Talk (1): Men Also Like Shopping: Reducing Social Bias Amplification in Natural Language Processing
Machine learning techniques have played a major role in natural language processing systems. These techniques are often based on data-driven approaches, in which an automated system learns how to make decisions based on the statistics and diagnostic information from collected data. Despite these methods being successful in various applications, they run the risk of discovering and exploiting societal biases present in the underlying data. For instance, an automatic resume filtering system may inadvertently select candidates based on their gender and race due to implicit associations between applicant names and job titles, causing the system to perpetuate unfairness potentially. Without properly quantifying and reducing the reliance on such correlations, broad adoption of these models can work to magnify stereotypes or implicit biases. In this talk, I will describe a collection of results that quantifying and reducing gender bias in natural language processing models, including word embeddings and models for visual semantic role labeling and coreference resolution.

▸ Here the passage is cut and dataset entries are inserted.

-- ==== Sys2Proof/Machine/Float.lean ====
section
/-! DEFINITION. Float: majors 0x20 to 0x2D (06 R122 to R135): every result is an exact value taken through one rounding
(R82, R122), with FPX where a raised flag is enabled (R27). -/

namespace Sys2Proof.Machine

/-- The latencies of pipes FA, DP and SF (R89). -/
def lat6 : Nat := 6
def lat8 : Nat := 8
def lat12 : Nat := 12

/-- A value and its flags as the writes of a destination of `w` registers. -/
def rndWrites (f w : Nat) (r : Rnd) : List (Tgt × Word × Word) × BitVec 5 := (resWrites f w r.bits, r.fl)

/-- A floating-point word over a base: flags may trap FPX, else the results land (R122). -/
def fpWord (d : Desc) (lat : Nat) (res : LaneIn → List (Tgt × Word × Word) × BitVec 5) : Desc :=
  { d with
    exe := fun _ _ _ g l => fpxOf g (res l).2
    act := fun _ => laneAct lat res }

/-- The base of an R-format word with two sources of `w` registers. -/
def baseR (f : FR) (q : Option Modifier) (acc : Accepts) (cls w : Nat) : Desc :=
  { c := f.c, q := q, acc := acc, h := f.h, cls := cls
    srcs := [{ f := f.a, mm := f.m, w := w }, { f := f.b, mm := f.n, w := w, cyc := 1 }], dst := some { f := f.d, w := w } }

/-- The base of an RT-format word. -/
def baseRt (f : FRt) (q : Option Modifier) (acc : Accepts) (cls w : Nat) : Desc :=
  { c := f.c, q := q, acc := acc, h := f.h, cls := cls
    srcs := [{ f := f.a, mm := f.m, w := w }, { f := f.b, mm := f.n, w := w, cyc := 1 }, { f := f.d, mm := f.e, w := w, cyc := 2 }]
    dst := some { f := f.d, w := w } }

/-- A binary32 word with two sources (Table 06.2). -/
def f32R (f : FR) (q : Option Modifier) (e : FV → FV → Exact) : Desc :=
  fpWord (baseR f q accArith 1 1) lat6 fun l =>
    rndWrites f.d 1 (fpOut fmt32 q (e (fmt32.val (fpA fmt32 q (l.val 0))) (fmt32.val (fpB fmt32 q (l.val 1)))))

/-- A binary64 word with two sources (R130). -/
def f64R (f : FR) (q : Option Modifier) (e : FV → FV → Exact) : Desc :=
  fpWord (baseR f q { accArith with hb := false } 3 2) lat8 fun l =>
    rndWrites f.d 2 (fpOut fmt64 q (e (fmt64.val (fpA fmt64 q (l.val 0))) (fmt64.val (fpB fmt64 q (l.val 1)))))

/-- The two halves of a packed word, each through the whole of R82 (R127). -/
def packed (half : Nat → Rnd) : Rnd :=
  let lo := half 0
  let hi := half 1
  { bits := lo.bits + hi.bits * 2 ^ 16, fl := lo.fl ||| hi.fl }

/-- Element `i` of a packed value. -/
def halfOf (x i : Nat) : Nat := bitsOf x (16 * i) 16

/-- A packed word with two sources (Table 06.4). -/
def pkR (f : FR) (q : Option Modifier) (fm : Fmt) (e : FV → FV → Exact) : Desc :=
  fpWord (baseR f q accArith 1 1) lat6 fun l =>
    rndWrites f.d 1 (packed fun i =>
      fpOut fm q (e (fm.val (fpA fm q (halfOf (l.val 0) i))) (fm.val (fpB fm q (halfOf (l.val 1) i)))))

/-- A packed fused multiply-add (Table 06.4). -/
def pkFma (f : FRt) (q : Option Modifier) (fm : Fmt) : Desc :=
  fpWord (baseRt f q accArith 1 1) lat6 fun l =>
    rndWrites f.d 1 (packed fun i =>
      fpOut fm q (exFma (fm.val (fpA fm q (halfOf (l.val 0) i))) (fm.val (fpB fm q (halfOf (l.val 1) i)))
        (fm.val (halfOf (l.val 2) i))))

/-- A conversion: one source of `wa` registers, a result of `wd` (R128, R131). -/
def cvt (c : Bool) (q : Option Modifier) (d a : Nat) (m : Bool) (cls lat wd wa : Nat) (r : Nat → Rnd) : Desc :=
  fpWord { c := c, q := q, cls := cls, srcs := [{ f := a, mm := m, w := wa }], dst := some { f := d, w := wd } } lat
    fun l => rndWrites d wd (r (l.val 0))

/-- An integer as a floating-point value (`i2f`, `i2d`). -/
def ofInt (fm : Fmt) (n : Int) : Rnd := roundTo fm .ne false (Q.ofInt n)

/-- Exact difference. -/
def exSub (a b : FV) : Exact := exAdd a b.neg

/-- `fadd` (Table 06.2). -/
def execFadd (f : FR) (q : Option Modifier) (s : State) : Host.Outcome State Fault Refusal :=
  word (f32R f q exAdd) s

/-- `fsub`. -/
def execFsub (f : FR) (q : Option Modifier) (s : State) : Host.Outcome State Fault Refusal :=
  word (f32R f q exSub) s

/-- `fmul`. -/
def execFmul (f : FR) (q : Option Modifier) (s : State) : Host.Outcome State Fault Refusal :=
  word (f32R f q exMul) s

/-- `fmin`: the minimum of R49. -/
def execFmin (f : FR) (q : Option Modifier) (s : State) : Host.Outcome State Fault Refusal :=
  word (f32R f q exMin) s

/-- `ffma`: a × b + the old D, one rounding; the third source is never negated (R123). -/
def execFfma (f : FRt) (q : Option Modifier) (s : State) : Host.Outcome State Fault Refusal :=
  word (fpWord (baseRt f q accArith 1 1) lat6 fun l =>
    rndWrites f.d 1 (fpOut fmt32 q (exFma (fmt32.val (fpA fmt32 q (l.val 0))) (fmt32.val (fpB fmt32 q (l.val 1))) (fmt32.val (l.val 2))))) s

/-- `fmax`: the maximum of R49. -/
def execFmax (f : FR) (q : Option Modifier) (s : State) : Host.Outcome State Fault Refusal :=
  word (f32R f q exMax) s

/-- `fclass`: the one-hot class mask; no flag (R125). -/
def execFclass (f : FUn) (q : Option Modifier) (s : State) : Host.Outcome State Fault Refusal :=
  word { c := f.c, q := q, h := f.h, cls := 1, srcs := [{ f := f.a, mm := f.m }], dst := some { f := f.d }
         act := fun _ => laneAct lat6 fun l => (resWrites f.d 1 (fclassMask (l.val 0)), 0) } s

/-- `frnd.ne`: the integral value of a in mode ne (Table 06.5). -/
def execFrndNe (f : FXv) (q : Option Modifier) (s : State) : Host.Outcome State Fault Refusal :=
  word (cvt f.c q f.d f.a f.m 1 lat6 1 1 fun a => frnd .ne a) s

/-- `frnd.z`: the integral value of a in mode z (Table 06.5). -/
def execFrndZ (f : FXv) (q : Option Modifier) (s : State) : Host.Outcome State Fault Refusal :=
  word (cvt f.c q f.d f.a f.m 1 lat6 1 1 fun a => frnd .z a) s

/-- `frnd.p`: the integral value of a in mode p (Table 06.5). -/
def execFrndP (f : FXv) (q : Option Modifier) (s : State) : Host.Outcome State Fault Refusal :=
  word (cvt f.c q f.d f.a f.m 1 lat6 1 1 fun a => frnd .p a) s

/-- `frnd.m`: the integral value of a in mode m (Table 06.5). -/
def execFrndM (f : FXv) (q : Option Modifier) (s : State) : Host.Outcome State Fault Refusal :=
  word (cvt f.c q f.d f.a f.m 1 lat6 1 1 fun a => frnd .m a) s

/-- `f2i.s` (R129). -/
def execF2iS (f : FXv) (q : Option Modifier) (s : State) : Host.Outcome State Fault Refusal :=
  word (cvt f.c q f.d f.a f.m 1 lat6 1 1 fun a => toInt32 fmt32 false a) s

/-- `f2i.u` (R129). -/
def execF2iU (f : FXv) (q : Option Modifier) (s : State) : Host.Outcome State Fault Refusal :=
  word (cvt f.c q f.d f.a f.m 1 lat6 1 1 fun a => toInt32 fmt32 true a) s

/-- `i2f.s`. -/
def execI2fS (f : FXv) (q : Option Modifier) (s : State) : Host.Outcome State Fault Refusal :=
  word (cvt f.c q f.d f.a f.m 1 lat6 1 1 fun a => ofInt fmt32 (sx a)) s

/-- `i2f.u`. -/
def execI2fU (f : FXv) (q : Option Modifier) (s : State) : Host.Outcome State Fault Refusal :=
  word (cvt f.c q f.d f.a f.m 1 lat6 1 1 fun a => ofInt fmt32 a) s

/-- `f2h`: the narrow result in the low bits of D, 0 above. -/
def execF2h (f : FXv) (q : Option Modifier) (s : State) : Host.Outcome State Fault Refusal :=
  word (cvt f.c q f.d f.a f.m 1 lat6 1 1 fun a => convert fmt32 fmt16 a) s

/-- `f2bf`: the narrow result in the low bits of D, 0 above. -/
def execF2bf (f : FXv) (q : Option Modifier) (s : State) : Host.Outcome State Fault Refusal :=
  word (cvt f.c q f.d f.a f.m 1 lat6 1 1 fun a => convert fmt32 fmtBf a) s

/-- `f2e4`: the narrow result in the low bits of D, 0 above. -/
def execF2e4 (f : FXv) (q : Option Modifier) (s : State) : Host.Outcome State Fault Refusal :=
  word (cvt f.c q f.d f.a f.m 1 lat6 1 1 fun a => convert fmt32 fmtE4 a) s

/-- `f2e5`: the narrow result in the low bits of D, 0 above. -/
def execF2e5 (f : FXv) (q : Option Modifier) (s : State) : Host.Outcome State Fault Refusal :=
  word (cvt f.c q f.d f.a f.m 1 lat6 1 1 fun a => convert fmt32 fmtE5 a) s

/-- `h2f`: the selected half of a. -/
def execH2f (f : FXh) (q : Option Modifier) (s : State) : Host.Outcome State Fault Refusal :=
  word (cvt f.c q f.d f.a f.m 1 lat6 1 1 fun a => convert fmt16 fmt32 (bitsOf a (if f.s then 16 else 0) 16)) s

/-- `bf2f`: the selected half of a. -/
def execBf2f (f : FXh) (q : Option Modifier) (s : State) : Host.Outcome State Fault Refusal :=
  word (cvt f.c q f.d f.a f.m 1 lat6 1 1 fun a => convert fmtBf fmt32 (bitsOf a (if f.s then 16 else 0) 16)) s

/-- `e42f`: the selected byte of a. -/
def execE42f (f : FXe) (q : Option Modifier) (s : State) : Host.Outcome State Fault Refusal :=
  word (cvt f.c q f.d f.a f.m 1 lat6 1 1 fun a => convert fmtE4 fmt32 (bitsOf a (8 * f.s) 8)) s

/-- `e52f`: the selected byte of a. -/
def execE52f (f : FXe) (q : Option Modifier) (s : State) : Host.Outcome State Fault Refusal :=
  word (cvt f.c q f.d f.a f.m 1 lat6 1 1 fun a => convert fmtE5 fmt32 (bitsOf a (8 * f.s) 8)) s

/-- A compare into a predicate, with its flags (R126, R131). -/
def fcmpWord (d : Desc) (lat k : Nat) (r : LaneIn → Bool × BitVec 5) : Desc :=
  fpWord d lat fun l => ([(Tgt.pred k, 1#32, if (r l).1 then 1#32 else 0#32)], (r l).2)

/-- `fcmp.cc` (R126). -/
def execFcmp (f : FP) (q : Option Modifier) (s : State) : Host.Outcome State Fault Refusal :=
  word (fcmpWord { c := f.c, q := q, acc := { negA := true, negB := true, hb := true }, cls := 1
                   srcs := [{ f := f.a, mm := f.m }, { f := f.b, mm := f.n, cyc := 1 }] } lat6 f.k fun l =>
    fcompare f.p (fmt32.val (fpA fmt32 q (l.val 0))) (fmt32.val (fpB fmt32 q (l.val 1)))) s

/-- `hadd2` (Table 06.4). -/
def execHadd2 (f : FR) (q : Option Modifier) (s : State) : Host.Outcome State Fault Refusal :=
  word (pkR f q fmt16 exAdd) s

/-- `hmul2`. -/
def execHmul2 (f : FR) (q : Option Modifier) (s : State) : Host.Outcome State Fault Refusal :=
  word (pkR f q fmt16 exMul) s

/-- `hfma2`. -/
def execHfma2 (f : FRt) (q : Option Modifier) (s : State) : Host.Outcome State Fault Refusal :=
  word (pkFma f q fmt16) s

/-- `bfma2`. -/
def execBfma2 (f : FRt) (q : Option Modifier) (s : State) : Host.Outcome State Fault Refusal :=
  word (pkFma f q fmtBf) s

/-- `dadd` (R130). -/
def execDadd (f : FR) (q : Option Modifier) (s : State) : Host.Outcome State Fault Refusal :=
  word (f64R f q exAdd) s

/-- `dmul`. -/
def execDmul (f : FR) (q : Option Modifier) (s : State) : Host.Outcome State Fault Refusal :=
  word (f64R f q exMul) s

/-- `dfma`. -/
def execDfma (f : FRt) (q : Option Modifier) (s : State) : Host.Outcome State Fault Refusal :=
  word (fpWord (baseRt f q { accArith with hb := false } 3 2) lat8 fun l =>
    rndWrites f.d 2 (fpOut fmt64 q (exFma (fmt64.val (fpA fmt64 q (l.val 0))) (fmt64.val (fpB fmt64 q (l.val 1))) (fmt64.val (l.val 2))))) s

/-- `d2f` (Table 06.6). -/
def execD2f (f : FXv) (q : Option Modifier) (s : State) : Host.Outcome State Fault Refusal :=
  word (cvt f.c q f.d f.a f.m 3 lat8 1 2 fun a => convert fmt64 fmt32 a) s

/-- `f2d`: exact. -/
def execF2d (f : FXv) (q : Option Modifier) (s : State) : Host.Outcome State Fault Refusal :=
  word (cvt f.c q f.d f.a f.m 3 lat8 2 1 fun a => convert fmt32 fmt64 a) s

/-- `d2i.s`, `d2i.u` (R129). -/
def execD2i (f : FXu) (q : Option Modifier) (s : State) : Host.Outcome State Fault Refusal :=
  word (cvt f.c q f.d f.a f.m 3 lat8 1 2 fun a => toInt32 fmt64 f.u a) s

/-- `i2d.s`, `i2d.u`: exact. -/
def execI2d (f : FXu) (q : Option Modifier) (s : State) : Host.Outcome State Fault Refusal :=
  word (cvt f.c q f.d f.a f.m 3 lat8 2 1 fun a => ofInt fmt64 (if f.u then (a : Int) else sx a)) s

/-- The modifier fields of major 0x2B's arithmetic (Table 06.1). -/
def accD : Accepts := { negA := true, negB := true, scl := true }

/-- `dsubf`: the exact binary64 difference, rounded once to binary32 (R132). -/
def execDsubf (f : FDsubf) (q : Option Modifier) (s : State) : Host.Outcome State Fault Refusal :=
  word (fpWord { c := f.c, q := q, acc := accD, cls := 3, dst := some { f := f.d }
                 srcs := [{ f := pairField f.a, w := 2 }, { f := pairField f.b, w := 2, cyc := 1 }] } lat8 fun l =>
    rndWrites f.d 1 (fpOut fmt32 q (exSub (fmt64.val (fpA fmt64 q (l.val 0))) (fmt64.val (fpB fmt64 q (l.val 1)))))) s

/-- `dmin` and `dmax` (Table 06.6). -/
def dminWord (f : FDmin) (q : Option Modifier) (e : FV → FV → Exact) : Desc :=
  fpWord { c := f.c, q := q, acc := accD, cls := 3, dst := some { f := pairField f.d, w := 2 }
           srcs := [{ f := pairField f.a, w := 2 }, { f := pairField f.b, w := 2, cyc := 1 }] } lat8 fun l =>
    rndWrites (pairField f.d) 2 (fpOut fmt64 q (e (fmt64.val (fpA fmt64 q (l.val 0))) (fmt64.val (fpB fmt64 q (l.val 1)))))

/-- `dmin`. -/
def execDmin (f : FDmin) (q : Option Modifier) (s : State) : Host.Outcome State Fault Refusal := word (dminWord f q exMin) s

/-- `dmax`. -/
def execDmax (f : FDmin) (q : Option Modifier) (s : State) : Host.Outcome State Fault Refusal := word (dminWord f q exMax) s

/-- `dcmp.cc`: eq, ne, lt, le (R131). -/
def execDcmp (f : FDcmp) (q : Option Modifier) (s : State) : Host.Outcome State Fault Refusal :=
  word (fcmpWord { c := f.c, q := q, acc := { negA := true, negB := true }, cls := 3
                   srcs := [{ f := pairField f.a, w := 2 }, { f := pairField f.b, w := 2, cyc := 1 }] } lat8 f.k fun l =>
    fcompare f.p (fmt64.val (fpA fmt64 q (l.val 0))) (fmt64.val (fpB fmt64 q (l.val 1)))) s

/-- A special function: the unit's result, then one rounding of it scaled (R133). -/
def sfWord (f : FXv) (q : Option Modifier) (fn : Nat) : Desc :=
  fpWord { c := f.c, q := q, acc := { negA := true, scl := true }, cls := 2, srcs := [{ f := f.a, mm := f.m }]
           dst := some { f := f.d } } lat12 fun l =>
    let r := specialFn fn (BitVec.ofNat 32 (fpA fmt32 q (l.val 0)))
    rndWrites f.d 1 (fpOut fmt32 q { v := fmt32.val r.bits, fl := r.fl })

/-- `rcp` (Table 06.7). -/
def execRcp (f : FXv) (q : Option Modifier) (s : State) : Host.Outcome State Fault Refusal :=
  word (sfWord f q 0) s

/-- `rsq` (Table 06.7). -/
def execRsq (f : FXv) (q : Option Modifier) (s : State) : Host.Outcome State Fault Refusal :=
  word (sfWord f q 1) s

/-- `sqrt` (Table 06.7). -/
def execSqrt (f : FXv) (q : Option Modifier) (s : State) : Host.Outcome State Fault Refusal :=
  word (sfWord f q 2) s

/-- `ex2` (Table 06.7). -/
def execEx2 (f : FXv) (q : Option Modifier) (s : State) : Host.Outcome State Fault Refusal :=
  word (sfWord f q 3) s

/-- `lg2` (Table 06.7). -/
def execLg2 (f : FXv) (q : Option Modifier) (s : State) : Host.Outcome State Fault Refusal :=
  word (sfWord f q 4) s

/-- `sin` (Table 06.7). -/
def execSin (f : FXv) (q : Option Modifier) (s : State) : Host.Outcome State Fault Refusal :=
  word (sfWord f q 5) s

/-- `cos` (Table 06.7). -/
def execCos (f : FXv) (q : Option Modifier) (s : State) : Host.Outcome State Fault Refusal :=
  word (sfWord f q 6) s

/-- `tanh` (Table 06.7). -/
def execTanh (f : FXv) (q : Option Modifier) (s : State) : Host.Outcome State Fault Refusal :=
  word (sfWord f q 7) s

/-- `hmix`: the mixing hash (R135). -/
def execHmix (f : FR) (q : Option Modifier) (s : State) : Host.Outcome State Fault Refusal :=
  word { baseR f q accPlain 1 1 with
         act := fun _ => laneAct lat6 fun l =>
           (resWrites f.d 1 (hmixHash (BitVec.ofNat 32 (l.val 0)) (BitVec.ofNat 32 (l.val 1))).toNat, 0) } s

end Sys2Proof.Machine
end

Talk (2): Jointly Learning Representations for Low Resource Information Extraction
There is abundant knowledge out there carried in the form of natural language texts, such as social media posts, scientific research literature, medical records, etc., which grows at an astonishing rate. Yet this knowledge is mostly inaccessible to computers and overwhelming for human experts to absorb. Information extraction (IE) processes raw texts to produce machine understandable structured information, thus dramatically increasing the accessibility of knowledge through search engines, interactive AI agents, and medical research tools. However, traditional IE systems assume abundant human annotations for training high quality machine learning models, which is impractical when trying to deploy IE systems to a broad range of domains, settings and languages. In this talk, I will present how to leverage the distributional statistics of characters and words, the annotations for other tasks and other domains, and the linguistics and problem structures, to combat the problem of inadequate supervision, and conduct information extraction with scarce human annotations.
Kai-Wei Chang is an assistant professor in the Department of Computer Science at the University of California, Los Angeles. He has published broadly in machine learning and natural language processing. His research has mainly focused on designing machine learning methods for handling large and complex data. He has been involved in developing several machine learning libraries, including LIBLINEAR, Vowpal Wabbit, and Illinois-SL. He was an assistant professor at the University of Virginia in 2016-2017. He obtained his Ph.D. from the University of Illinois at Urbana-Champaign in 2015 and was a post-doctoral researcher at Microsoft Research in 2016. Kai-Wei was awarded the EMNLP Best Long Paper Award (2017), KDD Best Paper Award (2010), and the Yahoo! Key Scientific Challenges Award (2011). Additional information is available at http://kwchang.net.
Nanyun Peng is a computer scientist at Information Science Institute. She got her Ph.D at Johns Hopkins University under the supervision of Professor Mark Dredze. She is broadly interested in Natural Language Processing, Machine Learning, and Information Extraction. Her research focuses on using deep learning for information extraction with scarce human annotations. Nanyun is the recipient of the Johns Hopkins University 2016 Fred Jelinek Fellowship. She holds a master's degree in Computer Science and BAs in Computational Linguistics and Economics, all from Peking University.